Basically, IRT tells us more about students’ specific abilities compared to each other as a means of measuring an item’s difficulty. If two students receive the same score on a test it doesn’t necessarily mean they know the same things. IRT distinguishes this difference. Different item parameters allow us to know specific things about students’ knowledge. For example when testing two students, if Student 1 has answered one question, and Student 2 has answered 2 questions, using IRT, we can understand which question was more difficult, and by the students answers, which student has a higher ability. As seen in the chart below, Student 1 got Question 1 correct and Student 2 got Question 1 incorrect but question 2 correct. Since Student 2 got question 1 incorrect we can presume that it is more difficult than question 2. Therefore, even though Student 1 only answered one question, we can presume he or she has a higher ability than Student 2 (alejandro).

Item Response Theory

In the past IRT has commonly been used in high-stakes testing environments, but its use in adaptive learning is only just now becoming popular as a means of customizing learning experiences based on data gathered about targeted student needs.

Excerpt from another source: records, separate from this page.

/-! ## Stages (R421–R424) -/

/-- MEAS1 after a refused image (R374). -/
def refusedMeas : List Byte := sha384 (zeros 48 ++ List.replicate 48 0xFF)

/-- The advance conditions of Table 25-1; after a trip the device stays in Winter until it has cooled (R427). -/
def State.mayAdvance (s : State) : Bool :=
  match s.mgmt.stage with
  | .winter => s.meas 1 ≠ zeros 48 && s.meas 1 ≠ refusedMeas && !s.mgmt.cooling
  | .spring => s.meas 3 ≠ zeros 48 && s.io.slotb ≠ 0
  | .summer => false

/-- Summer starts the supervisor group of every core that is not retired. -/
def State.startCores (s : State) : State :=
  allCores.foldl (fun s c =>
    let k := s.core c
    if k.status = .retired || (k.started && k.status = .running) then s
    else s.freshCore c) s

/-- The Spring stage tests the positions found retired at the last device reset (R399). What each test gives is free; a position that
fails is logged and retired again (log 118). -/
def State.retestCores (s : State) : State :=
  s.mgmt.retiredPos.foldl (fun s c =>
    let (pass, s) := s.freeBit
    if pass then s else (s.logEvent 0x01 Cause.selftestFail.code (BitVec.ofNat 64 c)).retireCore c)
    (s.modMgmt (fun m => { m with retiredPos := [] }))

/-- The core at the origin of a record's region. -/
def originCore (r : BitVec 128) : Nat := 16 * BR.by_ r + BR.bx r

/-- Post a queue-error event of a context to the agent of the region's origin core. -/
def State.postQueueError (s : State) (k : Nat) (x : BitVec 16) : State :=
  (s.modSlot k (fun sl => { sl with qerrPosted := sl.qerrPosted ++ [x] })).modCore (originCore (s.slot k).bindRec)
    (·.post (.queueError k))

/-- Post a queue-error event, or hold it while the slot's head packet awaits its verdict (R278). -/
def State.deferQueueError (s : State) (k : Nat) (x : BitVec 16) : State :=
  if (s.slot k).awaits then s.modSlot k (fun sl => { sl with qerrHeld := sl.qerrHeld ++ [x] }) else s.postQueueError k x

/-- Queue-error events kept for a queue reach the agent of the region that now serves it (R278). -/
def State.postQueueErrors (s : State) (k : Nat) : State :=
  let q := BR.qid (s.slot k).bindRec
  let n := mget 0 s.sched.qerrUnbound q
  let x : BitVec 16 := BitVec.ofNat 16 (match s.qDesc? q with
    | some d => QD.ctx s d
    | none => 0)
  let s := s.modSched (fun sc => { sc with qerrUnbound := mset 0 sc.qerrUnbound q 0 })
  (List.range n).foldl (fun s _ => s.deferQueueError k x) s

/-- A record takes effect: its queue is pending no more for want of a record (R270), the queue of a barred context records CTX_BARRED
(R332), the events kept for the queue are posted (R278), and its ACT is carried out (R275). -/
def State.takeRecord (s : State) (k : Nat) : State :=
  let r := (s.slot k).bindRec
  if !BR.v r then s
  else
    let s := s.modSched (fun sc => { sc with pending := mset false sc.pending (BR.qid r) false })
    let s := match s.qDesc? (BR.qid r) with
      | some d => if CtxF.barred (s.ctxRec (QD.ctx s d)) then s.recordBarred (QD.ctx s d) else s
      | none => s
    (s.postQueueErrors k).actOnRecord k

/-- The Summer stage: the records written before it take effect, and every slot that is pending counts from now (R422). -/
def State.takeRecords (s : State) : State :=
  allSlots.foldl (fun s k => let t := s.takeRecord k; if t.slotPending k then t.stampSlot k else t) s

/-- The advance to the next stage. The end of Winter fixes the port modes (R15); with Summer every core that is not retired starts, the
bind records take effect (R422), and virtio-net tells the host that its link is up (R362). -/
def State.advanceStage (s : State) : State :=
  if s.mayAdvance then
    match s.mgmt.stage with
    | .winter => ((s.modMgmt (fun m => { m with stage := .spring })).modIo (fun io => { io with modesFixed := true })).retestCores
    | .spring => ((s.modMgmt (fun m => { m with stage := .summer })).startCores).takeRecords.hostMsix 1 2
    | .summer => s
  else s

def execStageAdvance (s : State) : Host.Outcome State Fault Refusal := .next s.advanceStage

/-- Stop every core that is not retired, and kill every resident context with the error that led to it (R391, Table 22-5). -/
def State.stopAll (s : State) (code : BitVec 8) (value : BitVec 64) : State :=
  let ctxs := dedup (s.wgCores.filterMap (fun c => (s.core c).wg.map (·.ctx.toNat)))
  let s := (s.cores.map (·.1)).foldl (fun s c => if (s.core c).status = .retired then s else s.haltCore c .stopped) s
  ctxs.foldl (fun s x => s.killContext x code value) s

/-- Back to the end of the Spring stage (R424); a device that has not left it, or is in Winter, stays in its stage (R421). -/
def State.toSpring (s : State) (code : BitVec 8) (value : BitVec 64) : State :=
  let t := s.stopAll code value
  if s.mgmt.stage = .summer then (t.modMgmt (fun m => { m with stage := .spring })).hostMsix 1 2 else t

/-- Is port `p` a root port under a PMODE value (Table 1-3)? -/
def rootPort (modes : BitVec 32) (p : Nat) : Bool := 1 ≤ portMode modes p && portMode modes p ≤ 3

Criticisms of Item-Based Assessment

While Item-based assessment is a very popular assessment type, is not without its hindrances and drawbacks. The use of such a standardized (or standardizable) form of assessment, and its prominent placement in today’s classroom leads many educators to criticize the emphasis on “teaching to the test,” which many argue limits students’ ability for higher level learning. Criticism of the use of item-based assessment in standardized testing is commonly associated with the No Child Left Behind (NCLB) Act, which strictly enforces meeting standards and penalizes schools whose students do not fully meet these standards (National Education Association). Another common argument against item-based testing is that it limits student creativity and reflection, which can be remedied with the use of portfolio-based assessment, which “enables students to document and track their learn ing; develop an integrated, coherent picture of their learning experiences; and enhance their self-understanding" (Stanford Center for Innovations in Learning as quoted in Rickards et al., 34).

Conclusion

Item-based assessment is one of the most prolific and common forms of testing today. With the advances in technology over the past two centuries, item-based assessment has gone from being commonly considered a test of purely lower-level thinking (Hollingworth) to one that can measure process and decision making (The PARCC Assessment). Furthermore, this assessment type has risen to prominence due to its marked efficiency, standardization, and ease of customization and delivery via large (and often cloud-based) item banks (Weiss, 10). As assessment technology continues to improve, and the use of adaptive learning technology grows, item-based assessment will hopefully find a balance between efficiency and autonomy that will allow it to meet the needs of all types of learners.

References

alejandro . ‘The Mismeasure of Students: Using Item Response Theory Instead of Traditional Grading to Assess Student Proficiency.’ N Choose K: The Knewton Developer Blog. Knewton, Inc, 7 June 2012. Web. 19 Sept. 2014.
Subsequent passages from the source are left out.